── Material provided
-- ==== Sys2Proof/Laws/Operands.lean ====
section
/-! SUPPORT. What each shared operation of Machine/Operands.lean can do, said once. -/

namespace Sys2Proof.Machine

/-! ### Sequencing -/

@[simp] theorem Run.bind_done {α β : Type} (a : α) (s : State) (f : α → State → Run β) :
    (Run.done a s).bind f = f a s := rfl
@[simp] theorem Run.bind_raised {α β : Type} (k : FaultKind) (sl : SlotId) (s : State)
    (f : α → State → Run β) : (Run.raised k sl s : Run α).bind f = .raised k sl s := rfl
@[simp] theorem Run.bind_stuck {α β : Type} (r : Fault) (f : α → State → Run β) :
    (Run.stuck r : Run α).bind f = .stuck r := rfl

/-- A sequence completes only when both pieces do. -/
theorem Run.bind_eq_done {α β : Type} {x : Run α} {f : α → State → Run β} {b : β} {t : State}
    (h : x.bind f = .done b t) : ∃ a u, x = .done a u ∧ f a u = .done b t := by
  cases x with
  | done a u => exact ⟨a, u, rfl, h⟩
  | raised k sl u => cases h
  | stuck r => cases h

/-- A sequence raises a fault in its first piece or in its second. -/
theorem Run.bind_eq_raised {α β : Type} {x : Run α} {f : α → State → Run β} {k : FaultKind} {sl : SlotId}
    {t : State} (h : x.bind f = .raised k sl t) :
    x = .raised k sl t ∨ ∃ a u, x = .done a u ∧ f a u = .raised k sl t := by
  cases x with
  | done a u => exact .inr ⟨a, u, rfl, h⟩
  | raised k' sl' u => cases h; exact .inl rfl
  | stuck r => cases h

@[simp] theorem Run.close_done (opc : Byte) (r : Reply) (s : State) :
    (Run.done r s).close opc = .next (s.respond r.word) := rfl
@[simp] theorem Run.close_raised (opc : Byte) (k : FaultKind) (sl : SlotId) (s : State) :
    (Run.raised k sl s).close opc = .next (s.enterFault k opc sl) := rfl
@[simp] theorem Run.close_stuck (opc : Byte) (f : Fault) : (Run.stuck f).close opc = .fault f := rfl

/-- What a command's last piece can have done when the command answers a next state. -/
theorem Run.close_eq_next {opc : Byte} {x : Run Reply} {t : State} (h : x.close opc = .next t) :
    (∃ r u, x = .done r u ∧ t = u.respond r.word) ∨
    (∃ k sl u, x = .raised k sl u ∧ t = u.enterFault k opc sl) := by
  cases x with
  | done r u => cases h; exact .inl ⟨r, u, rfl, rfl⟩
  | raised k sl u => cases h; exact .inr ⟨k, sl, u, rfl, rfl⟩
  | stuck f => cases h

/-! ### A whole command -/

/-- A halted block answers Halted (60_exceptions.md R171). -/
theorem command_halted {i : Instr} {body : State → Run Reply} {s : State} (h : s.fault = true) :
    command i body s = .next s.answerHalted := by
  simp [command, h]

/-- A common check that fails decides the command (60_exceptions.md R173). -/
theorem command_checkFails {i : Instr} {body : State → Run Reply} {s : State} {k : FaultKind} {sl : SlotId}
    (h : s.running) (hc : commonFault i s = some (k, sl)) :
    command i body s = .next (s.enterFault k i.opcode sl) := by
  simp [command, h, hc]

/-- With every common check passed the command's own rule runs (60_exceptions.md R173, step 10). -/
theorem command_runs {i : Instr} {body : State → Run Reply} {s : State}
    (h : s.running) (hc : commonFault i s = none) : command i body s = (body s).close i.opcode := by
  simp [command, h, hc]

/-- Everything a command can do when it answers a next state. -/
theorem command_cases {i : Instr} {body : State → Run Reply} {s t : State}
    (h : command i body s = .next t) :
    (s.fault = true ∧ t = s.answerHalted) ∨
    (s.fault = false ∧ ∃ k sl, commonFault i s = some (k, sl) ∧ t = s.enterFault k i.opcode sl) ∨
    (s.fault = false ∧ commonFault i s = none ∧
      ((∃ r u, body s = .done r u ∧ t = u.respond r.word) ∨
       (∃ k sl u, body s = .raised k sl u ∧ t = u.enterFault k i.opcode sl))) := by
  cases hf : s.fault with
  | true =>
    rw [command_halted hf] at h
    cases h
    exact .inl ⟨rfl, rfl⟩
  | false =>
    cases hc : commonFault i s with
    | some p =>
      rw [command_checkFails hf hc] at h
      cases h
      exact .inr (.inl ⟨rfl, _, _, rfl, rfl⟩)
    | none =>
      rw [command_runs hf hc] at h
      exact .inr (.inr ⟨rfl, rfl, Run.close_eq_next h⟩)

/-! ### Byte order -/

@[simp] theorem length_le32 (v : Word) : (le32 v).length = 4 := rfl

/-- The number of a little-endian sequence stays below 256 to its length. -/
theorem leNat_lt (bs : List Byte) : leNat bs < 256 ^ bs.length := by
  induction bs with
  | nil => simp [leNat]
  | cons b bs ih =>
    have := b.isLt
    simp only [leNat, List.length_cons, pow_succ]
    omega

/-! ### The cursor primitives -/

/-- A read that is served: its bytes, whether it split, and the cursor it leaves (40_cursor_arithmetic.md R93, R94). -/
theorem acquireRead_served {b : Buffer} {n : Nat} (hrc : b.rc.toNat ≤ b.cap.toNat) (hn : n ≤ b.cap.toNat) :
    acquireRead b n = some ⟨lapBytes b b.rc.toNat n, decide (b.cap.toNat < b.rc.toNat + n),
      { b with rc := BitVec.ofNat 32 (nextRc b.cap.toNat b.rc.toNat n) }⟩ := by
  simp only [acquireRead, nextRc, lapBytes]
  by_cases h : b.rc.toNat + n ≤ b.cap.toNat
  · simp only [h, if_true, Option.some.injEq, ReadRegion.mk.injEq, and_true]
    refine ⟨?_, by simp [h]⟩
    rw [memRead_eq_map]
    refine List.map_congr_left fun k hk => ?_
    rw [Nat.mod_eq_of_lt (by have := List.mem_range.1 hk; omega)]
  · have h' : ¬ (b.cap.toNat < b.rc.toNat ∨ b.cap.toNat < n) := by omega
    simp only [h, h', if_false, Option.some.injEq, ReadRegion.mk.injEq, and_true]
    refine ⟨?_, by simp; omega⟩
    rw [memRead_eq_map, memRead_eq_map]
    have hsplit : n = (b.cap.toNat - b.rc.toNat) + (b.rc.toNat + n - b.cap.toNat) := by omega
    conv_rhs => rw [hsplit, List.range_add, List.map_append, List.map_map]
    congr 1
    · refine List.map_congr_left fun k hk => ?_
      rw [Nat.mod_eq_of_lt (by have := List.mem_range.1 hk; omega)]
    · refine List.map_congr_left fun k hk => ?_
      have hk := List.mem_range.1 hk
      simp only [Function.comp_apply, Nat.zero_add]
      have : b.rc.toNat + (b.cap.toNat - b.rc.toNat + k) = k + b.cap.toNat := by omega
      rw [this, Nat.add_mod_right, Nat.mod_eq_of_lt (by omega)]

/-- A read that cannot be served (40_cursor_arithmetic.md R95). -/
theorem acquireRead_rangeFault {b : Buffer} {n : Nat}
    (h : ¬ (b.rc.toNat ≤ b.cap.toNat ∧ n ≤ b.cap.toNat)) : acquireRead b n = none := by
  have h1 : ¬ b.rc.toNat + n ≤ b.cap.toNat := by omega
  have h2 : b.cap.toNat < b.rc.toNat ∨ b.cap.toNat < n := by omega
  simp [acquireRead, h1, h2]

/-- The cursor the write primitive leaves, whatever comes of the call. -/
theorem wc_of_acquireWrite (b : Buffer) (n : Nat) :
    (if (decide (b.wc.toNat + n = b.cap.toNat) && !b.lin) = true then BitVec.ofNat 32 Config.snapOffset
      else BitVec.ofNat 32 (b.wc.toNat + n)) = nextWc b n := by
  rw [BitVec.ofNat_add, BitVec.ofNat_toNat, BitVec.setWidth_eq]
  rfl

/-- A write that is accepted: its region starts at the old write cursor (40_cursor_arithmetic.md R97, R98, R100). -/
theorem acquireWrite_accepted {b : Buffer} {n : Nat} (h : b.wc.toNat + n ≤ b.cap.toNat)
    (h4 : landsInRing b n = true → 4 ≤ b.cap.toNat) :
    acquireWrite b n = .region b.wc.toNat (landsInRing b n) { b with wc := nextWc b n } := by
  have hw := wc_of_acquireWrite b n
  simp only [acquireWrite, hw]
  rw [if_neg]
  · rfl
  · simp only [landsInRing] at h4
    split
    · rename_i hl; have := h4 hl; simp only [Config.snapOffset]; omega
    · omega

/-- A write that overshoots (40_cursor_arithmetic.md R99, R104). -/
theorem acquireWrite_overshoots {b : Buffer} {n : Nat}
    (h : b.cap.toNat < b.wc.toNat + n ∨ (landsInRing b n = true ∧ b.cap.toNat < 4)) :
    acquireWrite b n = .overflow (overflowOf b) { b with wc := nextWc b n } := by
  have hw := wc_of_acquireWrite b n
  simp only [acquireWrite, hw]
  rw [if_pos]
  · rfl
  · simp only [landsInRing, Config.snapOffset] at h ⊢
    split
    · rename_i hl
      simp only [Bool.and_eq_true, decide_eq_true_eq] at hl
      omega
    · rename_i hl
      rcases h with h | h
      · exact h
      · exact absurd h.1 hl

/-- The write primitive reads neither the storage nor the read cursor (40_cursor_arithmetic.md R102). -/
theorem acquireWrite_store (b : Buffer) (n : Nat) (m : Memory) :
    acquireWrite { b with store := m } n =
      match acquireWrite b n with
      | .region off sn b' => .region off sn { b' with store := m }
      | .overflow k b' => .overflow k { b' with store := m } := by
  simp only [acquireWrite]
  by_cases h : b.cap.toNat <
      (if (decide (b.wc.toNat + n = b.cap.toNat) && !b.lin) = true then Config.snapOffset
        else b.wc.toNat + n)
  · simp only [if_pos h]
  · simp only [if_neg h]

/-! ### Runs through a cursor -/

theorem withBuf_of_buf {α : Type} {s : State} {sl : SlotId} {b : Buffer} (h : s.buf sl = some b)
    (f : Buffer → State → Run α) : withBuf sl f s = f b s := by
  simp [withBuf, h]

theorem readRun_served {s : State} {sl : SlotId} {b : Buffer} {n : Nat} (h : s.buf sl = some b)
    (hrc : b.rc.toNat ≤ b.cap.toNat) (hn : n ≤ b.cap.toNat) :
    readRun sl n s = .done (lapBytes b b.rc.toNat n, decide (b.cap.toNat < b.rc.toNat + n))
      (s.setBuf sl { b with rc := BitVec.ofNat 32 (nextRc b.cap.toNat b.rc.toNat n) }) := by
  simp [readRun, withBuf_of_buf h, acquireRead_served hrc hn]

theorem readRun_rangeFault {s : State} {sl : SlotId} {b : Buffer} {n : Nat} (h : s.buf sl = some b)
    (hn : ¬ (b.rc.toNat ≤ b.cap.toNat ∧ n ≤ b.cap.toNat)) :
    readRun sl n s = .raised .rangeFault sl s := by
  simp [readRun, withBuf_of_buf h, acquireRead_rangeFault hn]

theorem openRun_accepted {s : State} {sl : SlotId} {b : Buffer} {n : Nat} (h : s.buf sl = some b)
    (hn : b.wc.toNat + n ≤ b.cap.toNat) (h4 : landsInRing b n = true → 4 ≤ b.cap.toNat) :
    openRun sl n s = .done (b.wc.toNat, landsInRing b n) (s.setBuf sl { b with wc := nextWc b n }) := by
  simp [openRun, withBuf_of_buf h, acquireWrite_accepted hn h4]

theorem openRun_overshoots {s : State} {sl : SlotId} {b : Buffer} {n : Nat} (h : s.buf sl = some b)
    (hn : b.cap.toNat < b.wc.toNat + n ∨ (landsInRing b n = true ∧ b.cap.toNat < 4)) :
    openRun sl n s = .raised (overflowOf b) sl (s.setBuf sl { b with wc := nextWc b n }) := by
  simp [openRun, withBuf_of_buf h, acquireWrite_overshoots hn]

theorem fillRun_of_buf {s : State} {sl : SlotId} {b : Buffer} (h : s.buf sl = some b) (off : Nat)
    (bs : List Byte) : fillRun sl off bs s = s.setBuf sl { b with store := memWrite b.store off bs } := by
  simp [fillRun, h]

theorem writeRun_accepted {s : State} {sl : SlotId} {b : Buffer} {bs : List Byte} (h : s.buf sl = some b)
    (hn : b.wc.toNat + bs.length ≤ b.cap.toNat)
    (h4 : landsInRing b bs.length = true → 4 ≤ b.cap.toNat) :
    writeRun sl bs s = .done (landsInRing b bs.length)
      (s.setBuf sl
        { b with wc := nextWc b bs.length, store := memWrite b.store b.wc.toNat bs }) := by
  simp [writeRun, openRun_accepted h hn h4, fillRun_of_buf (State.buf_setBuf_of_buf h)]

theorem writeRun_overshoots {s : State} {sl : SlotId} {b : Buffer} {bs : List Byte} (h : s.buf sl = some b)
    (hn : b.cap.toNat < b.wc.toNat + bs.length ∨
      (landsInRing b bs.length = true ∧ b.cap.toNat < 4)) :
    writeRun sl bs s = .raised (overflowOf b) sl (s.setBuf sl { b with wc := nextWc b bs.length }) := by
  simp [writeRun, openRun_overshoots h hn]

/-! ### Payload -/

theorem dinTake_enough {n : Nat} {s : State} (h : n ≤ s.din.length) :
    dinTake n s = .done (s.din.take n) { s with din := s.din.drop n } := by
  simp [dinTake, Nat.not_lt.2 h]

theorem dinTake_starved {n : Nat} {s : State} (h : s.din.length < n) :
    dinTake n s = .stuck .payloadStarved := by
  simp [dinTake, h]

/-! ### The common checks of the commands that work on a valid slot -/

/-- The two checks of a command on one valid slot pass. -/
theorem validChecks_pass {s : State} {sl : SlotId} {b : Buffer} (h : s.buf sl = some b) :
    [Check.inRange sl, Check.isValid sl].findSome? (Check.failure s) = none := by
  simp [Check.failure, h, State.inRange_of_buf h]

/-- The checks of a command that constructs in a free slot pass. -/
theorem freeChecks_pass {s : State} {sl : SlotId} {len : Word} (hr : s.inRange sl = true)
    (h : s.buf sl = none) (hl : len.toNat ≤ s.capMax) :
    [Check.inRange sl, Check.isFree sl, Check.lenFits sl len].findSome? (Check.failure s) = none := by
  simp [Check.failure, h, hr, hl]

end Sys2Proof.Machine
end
────
What do the lines above say from the one containing "exact ⟨a, u, rfl, h⟩" down to the one containing "x = .raised k sl t"? Return them exactly, both end lines included, and only them.

**Response to the exercise**
  | done a u => exact ⟨a, u, rfl, h⟩
  | raised k sl u => cases h
  | stuck r => cases h

/-- A sequence raises a fault in its first piece or in its second. -/
theorem Run.bind_eq_raised {α β : Type} {x : Run α} {f : α → State → Run β} {k : FaultKind} {sl : SlotId}
    {t : State} (h : x.bind f = .raised k sl t) :
    x = .raised k sl t ∨ ∃ a u, x = .done a u ∧ f a u = .raised k sl t := by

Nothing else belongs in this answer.